Отцу было под пятьдесят, а он сохранил гибкость стана, легкость походки, силу плеч. У отца не найдешь ни одного седого волоса на голове; упершись руками волу в рога, он поворачивал того куда хотел, и при этом у него только багровела, раздуваясь, короткая сильная шея.

Мальчик всегда с восхищением глядел на купание отца, когда тот накалял в печи булыжники и одни бросал в колоду с водой, а другие обливал «для пару».

Дым и пар клубами валили из двери мовницы. А отец – ладный, весь из мускулов – окатывал себя зимой ледяной водой или, выбежав во двор, катался по снегу.

И сына Евсей приучил к тому, чтобы тело всегда чисто жило. Ивашка вставал на заре, тер одежду золой и глиной, обмывался, докрасна растираясь мочалой, чистил зубы искрошенной корой дерева.

Ивашка с гордостью слушал, как в городе рассуждали:

– Евсей-то бывалый. Сходил света. Богато видел, богато знает. Путно шествовал.[3] А волов повадки – так лучше всех ему ведомы. Неспроста прозвище свое носит.[4]

И еще вспоминали в городе, как в юности сбил Бовкун с седла батогом половецкого хана, связал его и приволок в Киев.

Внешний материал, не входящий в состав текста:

-- ==== Sys2Proof/Tests/Slice0.lean ====
section
/-! SUPPORT. Tests: what the checks of well-formedness refuse, the words of every instruction written out from the
spec's encodings, one step of each instruction with the result the spec's test vectors give, and for every statement
with hypotheses a state and operands that meet them. Expected results are the spec's own: the tables E2.1 to F2.6 and
the programs P1 to P5 of 95_test_vectors.md, named at each test. -/

namespace Sys2Proof.Tests

open Sys2Proof Sys2Proof.Machine

/-! ## Helpers -/

/-- A transport error. -/
def errE : TransportError := ⟨7⟩

/-- After power-on, with a transport that answers the next 42 writes `ok`. -/
def okState : State := { State.reset with answers := List.replicate 42 .ok }

/-- In Buffered mode over the framebuffer `m`, the next 42 writes answered `ok`. -/
def bufState (m : Memory) : State := { okState with mode := .buffered, fb := some m }

/-- After power-on, `n` writes answered `ok` and the next one `err`. -/
def failState (n : Nat) : State := { State.reset with answers := List.replicate n .ok ++ [.err errE] }

/-- In Buffered mode over an empty framebuffer, `n` writes answered `ok` and the next one `err`. -/
def bufFailState (n : Nat) : State := { failState n with mode := .buffered, fb := some Memory.zeroed }

/-- What holds of the next state. -/
def ends (o : Host.Outcome State Fault Refusal) (p : State → Bool) : Bool :=
  match o with
  | .next t => p t
  | .fault _ => false
  | .refused _ => false

/-- A trace written as the spec writes it, every answer `ok`. -/
def isTrace (ws : List Write) (t : State) : Bool := decide (t.trace = okEntries ws)

/-- The spec's `ramp`: 1024 bytes, `ramp[i] = i mod 256`. -/
def ramp : List Byte := (List.range 1024).map (BitVec.ofNat 8)

/-- The bytes `a` to `b` of `ramp`. -/
def rampFrom (a n : Nat) : List Byte := (List.range' a n).map (BitVec.ofNat 8)

theorem ramp_length : ramp.length = 1024 := by simp [ramp]

/-! ## Ill-formed instructions -/

theorem wf_refuses_resRatio : (Instr.resRatio 8).wf = false := by decide
theorem wf_refuses_setVolume : (Instr.setVolume 64).wf = false := by decide
theorem wf_refuses_startLine : (Instr.startLine 64).wf = false := by decide
theorem wf_refuses_pageAddr : (Instr.pageAddr 8).wf = false := by decide
theorem wf_refuses_colLo : (Instr.colLo 132).wf = false := by decide
theorem wf_refuses_colHi : (Instr.colHi 132).wf = false := by decide
theorem wf_refuses_setPixel_x : (Instr.setPixel 256 0 true).wf = false := by decide
theorem wf_refuses_setPixel_y : (Instr.setPixel 0 256 true).wf = false := by decide
theorem wf_refuses_boundedDraw_x0 : (Instr.boundedDraw [] 256 0 0 0).wf = false := by decide
theorem wf_refuses_boundedDraw_y0 : (Instr.boundedDraw [] 0 256 0 0).wf = false := by decide
theorem wf_refuses_boundedDraw_x1 : (Instr.boundedDraw [] 0 0 256 0).wf = false := by decide
theorem wf_refuses_boundedDraw_y1 : (Instr.boundedDraw [] 0 0 0 256).wf = false := by decide
theorem encode_refuses_out_of_range :
    encode (.resRatio 8) = none ∧ encode (.setVolume 64) = none ∧ encode (.startLine 64) = none ∧
    encode (.pageAddr 8) = none ∧ encode (.colLo 132) = none ∧ encode (.colHi 132) = none := by decide

/-! ## Words written out: R60 to R63 and R71 to R73, bit by bit -/

theorem word_bias19 : decodeCommand [0b10100010] = .ok .bias19 := by decide
theorem word_bias17 : decodeCommand [0b10100011] = .ok .bias17 := by decide
theorem word_segNormal : decodeCommand [0b10100000] = .ok .segNormal := by decide
theorem word_segReverse : decodeCommand [0b10100001] = .ok .segReverse := by decide
theorem word_comNormal : decodeCommand [0b11000000] = .ok .comNormal := by decide
theorem word_comReverse : decodeCommand [0b11001000] = .ok .comReverse := by decide
theorem word_resRatio : decodeCommand [0b00100101] = .ok (.resRatio 5) := by decide
theorem word_setVolume : decodeCommand [0b10000001, 0b00100110] = .ok (.setVolume 38) := by decide
theorem word_pwrCtrl2C : decodeCommand [0b00101100] = .ok .pwrCtrl2C := by decide
theorem word_pwrCtrl2E : decodeCommand [0b00101110] = .ok .pwrCtrl2E := by decide
theorem word_pwrCtrl2F : decodeCommand [0b00101111] = .ok .pwrCtrl2F := by decide
theorem word_startLine : decodeCommand [0b01100110] = .ok (.startLine 38) := by decide
theorem word_pageAddr : decodeCommand [0b10110110] = .ok (.pageAddr 6) := by decide
theorem word_colLo : decodeCommand [0b00001011] = .ok (.colLo 11) := by decide
theorem word_colHi : decodeCommand [0b00010110] = .ok (.colHi 96) := by decide
theorem word_displayOn : decodeCommand [0b10101111] = .ok .displayOn := by decide
theorem word_displayOff : decodeCommand [0b10101110] = .ok .displayOff := by decide
theorem word_swReset : decodeCommand [0b11100010] = .ok .swReset := by decide
theorem word_init : decodeRequest 0x0000000000000001 [] = .ok .init := by decide
theorem word_reset : decodeRequest 0x0000000000000002 [] = .ok .reset := by decide
theorem word_clear : decodeRequest 0x0000000000000003 [] = .ok .clear := by decide
/-- P1 -/
theorem word_setPixel : decodeRequest 0x00000100003F7F04 [] = .ok (.setPixel 127 63 true) := by decide
/-- P3: `ON` is 0, and a column beyond the display is read as written. -/
theorem word_setPixel_off :
    decodeRequest 0x0000000000030304 [] = .ok (.setPixel 3 3 false) ∧
    decodeRequest 0x000001000005C804 [] = .ok (.setPixel 200 5 true) := by decide
theorem word_draw : decodeRequest 0x0000000000000005 [0xAB] = .ok (.draw [0xAB]) := by decide
/-- P2 -/
theorem word_boundedDraw : decodeRequest 0x000000170F080806 [0xAB] = .ok (.boundedDraw [0xAB] 8 8 15 23) := by decide
theorem word_flush : decodeRequest 0x0000000000000007 [] = .ok .flush := by decide
theorem word_intoBuffered : decodeRequest 0x0000000000000008 [] = .ok .intoBuffered := by decide
/-- E2.3: the reserved words of the table. -/
theorem words_reserved :
    decodeRequest 0x0000000000000100 [] = .error (.reservedWord 0x0000000000000100) ∧
    decodeRequest 0x0000000000000009 [] = .error (.reservedWord 0x0000000000000009) ∧
    decodeRequest 0x00000000000000FF [] = .error (.reservedWord 0x00000000000000FF) ∧
    decodeRequest 0x0000000000000101 [] = .error (.reservedWord 0x0000000000000101) ∧
    decodeRequest 0x8000000000000007 [] = .error (.reservedWord 0x8000000000000007) ∧
    decodeRequest 0x0000000100000004 [] = .error (.reservedWord 0x0000000100000004) ∧
    decodeRequest 0x0000020000000004 [] = .error (.reservedWord 0x0000020000000004) ∧
    decodeRequest 0x0000010000000006 [] = .error (.reservedWord 0x0000010000000006) :=
  ⟨rfl, rfl, rfl, rfl, rfl, rfl, rfl, rfl⟩
/-- E2.2: both nibbles of each column of the table. -/
theorem columns_split : ∀ r ∈ ([(0, 0x00, 0x10), (15, 0x0F, 0x10), (16, 0x00, 0x11), (37, 0x05, 0x12), (127, 0x0F, 0x17),
    (128, 0x00, 0x18), (131, 0x03, 0x18)] : List (Nat × Byte × Byte)),
    Cmd.colLo r.1 = some [r.2.1] ∧ Cmd.colHi r.1 = some [r.2.2] := by decide
/-- The opcode table's rows of 8, 16 and 64 bits, as it numbers them. -/
theorem table_words :
    decodeTableWord 8 0xA2 = some .bias19 ∧ decodeTableWord 16 0x8128 = some (.setVolume 40) ∧
    decodeTableWord 8 0x19 = none ∧ decodeTableWord 64 7 = some .flush ∧
    decodeTableWord 64 5 = some (.draw tableSrc) := by decide +kernel

/-! ## One step of each instruction -/

/-- E2.1: the plain commands, each one command write. -/
theorem step_plain : ∀ r ∈ ([(.bias19, 0xA2), (.bias17, 0xA3), (.segNormal, 0xA0), (.segReverse, 0xA1), (.comNormal, 0xC0),
    (.comReverse, 0xC8), (.pwrCtrl2C, 0x2C), (.pwrCtrl2E, 0x2E), (.pwrCtrl2F, 0x2F), (.displayOn, 0xAF),
    (.displayOff, 0xAE), (.swReset, 0xE2)] : List (Instr × Byte)),
    ends (exec r.1 okState) (isTrace [(.cmd, [r.2])]) = true := by decide
/-- E2.1, E2.2: the commands with a field. -/
theorem step_field : ∀ r ∈ ([(.resRatio 7, [0x27]), (.setVolume 63, [0x81, 0x3F]), (.startLine 63, [0x7F]),
    (.pageAddr 7, [0xB7]), (.colLo 131, [0x03]), (.colHi 131, [0x18])] : List (Instr × List Byte)),
    ends (exec r.1 okState) (isTrace [(.cmd, r.2)]) = true := by decide
/-- R112: `START_LINE 64` is no write and no alias of line 0. -/
theorem step_startLine_64 : ends (exec (.startLine 64) okState)
    (fun t => isTrace [] t && decide (t.faulted = some .commandRange)) = true := by decide
/-- F2.6 -/
theorem step_reset : ends (exec .reset okState)
    (fun t => isTrace [(.cmd, [0xE2])] t && decide (t.rpc = 1 ∧ t.response = some .ok ∧ t.mode = .directWrite)) = true := by
  decide
/-- F2.6 -/
theorem step_reset_err : ends (exec .reset (failState 0))
    (fun t => decide (t.trace = [⟨.cmd, [0xE2], .err errE⟩] ∧ t.rpc = 1 ∧ t.response = some (.transportFailure errE))) =
    true := by decide
/-- P4: INIT with every write answered `ok` makes 42 writes: the ninth `START_LINE 0`, the thirteenth page 0's zeros, the
last one DISPLAY_ON. -/
theorem step_init : ∃ t, exec .init okState = .next t ∧ t.trace.length = 42 ∧ t.trace[8]? = some ⟨.cmd, [0x40], .ok⟩ ∧
    t.trace[12]? = some ⟨.data, List.replicate 128 0x00, .ok⟩ ∧ t.trace[41]? = some ⟨.cmd, [0xAF], .ok⟩ :=
  ⟨okState.completed initWrites, by rw [exec_init, finish_ok (answersOk_of_script _ _ 42 [] rfl (by decide))],
    rfl, rfl, rfl, rfl⟩
/-- F2.6: INIT with write 5 answered `err`: five writes, the last one `[0x81, 0x28]`. -/
theorem step_init_err : ∃ t, exec .init (failState 4) = .next t ∧ t.trace.length = 5 ∧
    t.trace[4]? = some ⟨.cmd, [0x81, 0x28], .err errE⟩ ∧ t.response = some (.transportFailure errE) :=
  ⟨(failState 4).failedAt (initWrites.take 4) (.cmd, [0x81, 0x28]) errE,
    by rw [exec_init, finish_err (failsAt_of_script (n := 4) (rest := []) rfl (by decide))]; rfl, rfl, rfl, rfl⟩
/-- F2.6 -/
theorem step_intoBuffered : ends (exec .intoBuffered State.reset)
    (fun t => decide (t.mode = .buffered ∧ t.fb = some [] ∧ t.trace = [] ∧ t.rpc = 1)) = true := by decide
/-- F2.6 -/
theorem step_intoBuffered_again : ends (exec .intoBuffered (bufState []))
    (fun t => decide (t.refused = some .modeGate ∧ t.rpc = 0)) = true := by decide
/-- R140's example: `fb[133] = 0x04` before. -/
theorem step_clear : ends (exec .clear (bufState [(133, 0x04)]))
    (fun t => decide (t.fb = some [] ∧ t.response = some .ok ∧ t.trace = [])) = true := by decide
/-- F2.3 -/
theorem step_clear_refused : ends (exec .clear okState)
    (fun t => decide (t.refused = some .modeGate ∧ t.response = some (.refused .modeGate))) = true := by decide
/-- S2: the two pixels share byte 133. -/
theorem step_setPixel : ends (exec (.setPixel 5 11 true) (bufState [(133, 0x04)]))
    (fun t => decide (t.fb = some [(133, 0x0C)])) = true := by decide
/-- F2.3: the first pixel beyond the display in each axis, and the mode before the bounds. -/
theorem step_setPixel_outside :
    ends (exec (.setPixel 128 0 true) (bufState [])) (fun t => decide (t.fb = some [] ∧ t.response = some .outOfBounds)) =
      true ∧
    ends (exec (.setPixel 200 0 true) okState) (fun t => decide (t.refused = some .modeGate)) = true := by decide
/-- F2.2: the read-modify-write of one byte. -/
theorem replaceBit_table : ∀ r ∈ ([(0xFF, 3, false, 0xF7), (0x00, 7, true, 0x80), (0x04, 2, true, 0x04),
    (0xA5, 0, false, 0xA4), (0xA5, 1, true, 0xA7)] : List (Byte × Nat × Bool × Byte)),
    replaceBit r.1 r.2.1 r.2.2.1 = r.2.2.2 := by decide
/-- F2.1 -/
theorem index_table : ∀ r ∈ ([(0, 0, 0, 0), (127, 7, 7, 127), (0, 8, 0, 128), (1, 9, 1, 129), (5, 10, 2, 133),
    (64, 20, 4, 320), (127, 63, 7, 1023)] : List (Nat × Nat × Nat × Nat)),
    bitOf r.2.1 = r.2.2.1 ∧ indexOf r.1 r.2.1 = r.2.2.2 := by decide
/-- F2.4: two rows, two pages. -/
theorem step_boundedDraw : ends (exec (.boundedDraw ramp 16 7 16 8) okState)
    (isTrace [(.cmd, [0xB0]), (.cmd, [0x00]), (.cmd, [0x11]), (.data, [0x10]),
      (.cmd, [0xB1]), (.cmd, [0x00]), (.cmd, [0x11]), (.data, [0x90])]) = true := by decide +kernel
/-- F2.4: a wrong length faults, and the rectangle is checked first. -/
theorem step_boundedDraw_ends :
    ends (exec (.boundedDraw (List.replicate 1023 0) 0 0 3 3) okState)
      (fun t => isTrace [] t && decide (t.faulted = some (.srcLength 1023) ∧ t.rpc = 0)) = true ∧
    ends (exec (.boundedDraw [] 5 10 3 10) okState)
      (fun t => isTrace [] t && decide (t.response = some .outOfBounds ∧ t.faulted = none ∧ t.rpc = 1)) = true := by
  decide +kernel
/-- F2.4: the fourth write of DRAW fails. -/
theorem step_draw_err : ends (exec (.draw ramp) (failState 3))
    (fun t => decide (t.trace = [⟨.cmd, [0xB0], .ok⟩, ⟨.cmd, [0x00], .ok⟩, ⟨.cmd, [0x10], .ok⟩,
      ⟨.data, rampFrom 0 128, .err errE⟩] ∧ t.response = some (.transportFailure errE))) = true := by decide +kernel
/-- F2.4 -/
theorem step_draw_short : ends (exec (.draw []) okState)
    (fun t => isTrace [] t && decide (t.response = some .outOfBounds)) = true := by decide
/-- P1: the last page's data of FLUSH, writes 29 to 32 of 32. -/
theorem step_flush : ends (exec .flush (bufState [(0, 0x01), (129, 0x02), (1023, 0xC0)]))
    (fun t => decide (t.trace.length = 32 ∧ t.trace.drop 28 = okEntries [(.cmd, [0xB7]), (.cmd, [0x00]), (.cmd, [0x10]),
      (.data, List.replicate 127 0x00 ++ [0xC0])])) = true := by decide
/-- P5: the refused FLUSH stops the block. -/
theorem step_flush_refused : ends (exec .flush okState)
    (fun t => isTrace [] t && decide (t.refused = some .modeGate ∧ t.rpc = 0)) = true := by decide
/-- P5: the RESET that follows is not executed. -/
theorem step_stopped : step { okState with refused := some .modeGate, port := [.abstract .reset] } =
    .refused (.stopped .modeGate) := rfl

/-! ## The trace decoder, F2.5 -/

theorem decodeTrace_accepts :
    decodeTrace (okEntries [(.cmd, [0x12]), (.cmd, [0x05]), (.cmd, [0xB3]), (.data, [0xAA])]) = some [((3, 37), 0xAA)] ∧
    decodeTrace (okEntries [(.cmd, [0x81, 0x28]), (.cmd, [0xB1]), (.cmd, [0x00]), (.cmd, [0x10]), (.data, [0x07])]) =
      some [((1, 0), 0x07)] := by decide
theorem decodeTrace_refuses :
    decodeTrace (okEntries [(.data, [0xAA])]) = none ∧
    decodeTrace (okEntries [(.cmd, [0xB0]), (.cmd, [0x00]), (.cmd, [0x10]), (.data, [0x01]), (.data, [0x02])]) = none ∧
    decodeTrace [⟨.cmd, [0xB0], .err errE⟩] = none := by decide

/-! ## Witnesses

One or more for each statement with hypotheses, at the ends of the ranges its clauses speak of. -/

/-- The transport answers any write of `okState` with `ok`. -/
theorem okState_answers (k : WriteKind) (bytes : List Byte) : okState.answer k bytes = .ok := rfl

Отец умылся, они втроем поели – Анна успела сварить щи, приправленные конопляным маслом. Отец сказал Ивашке:

– Может статься, хлопко, я тебя с собой в дальний путь возьму.

У Ивашки сердце замерло от великой радости, но только полыхнул пытливо глазами.

– Да вот сомневаюсь: баловства в пути не будет?

вернуться

2

Крепкий отвар из груш.

вернуться

3

Путешествовал.

вернуться

4

Бовкун – вол.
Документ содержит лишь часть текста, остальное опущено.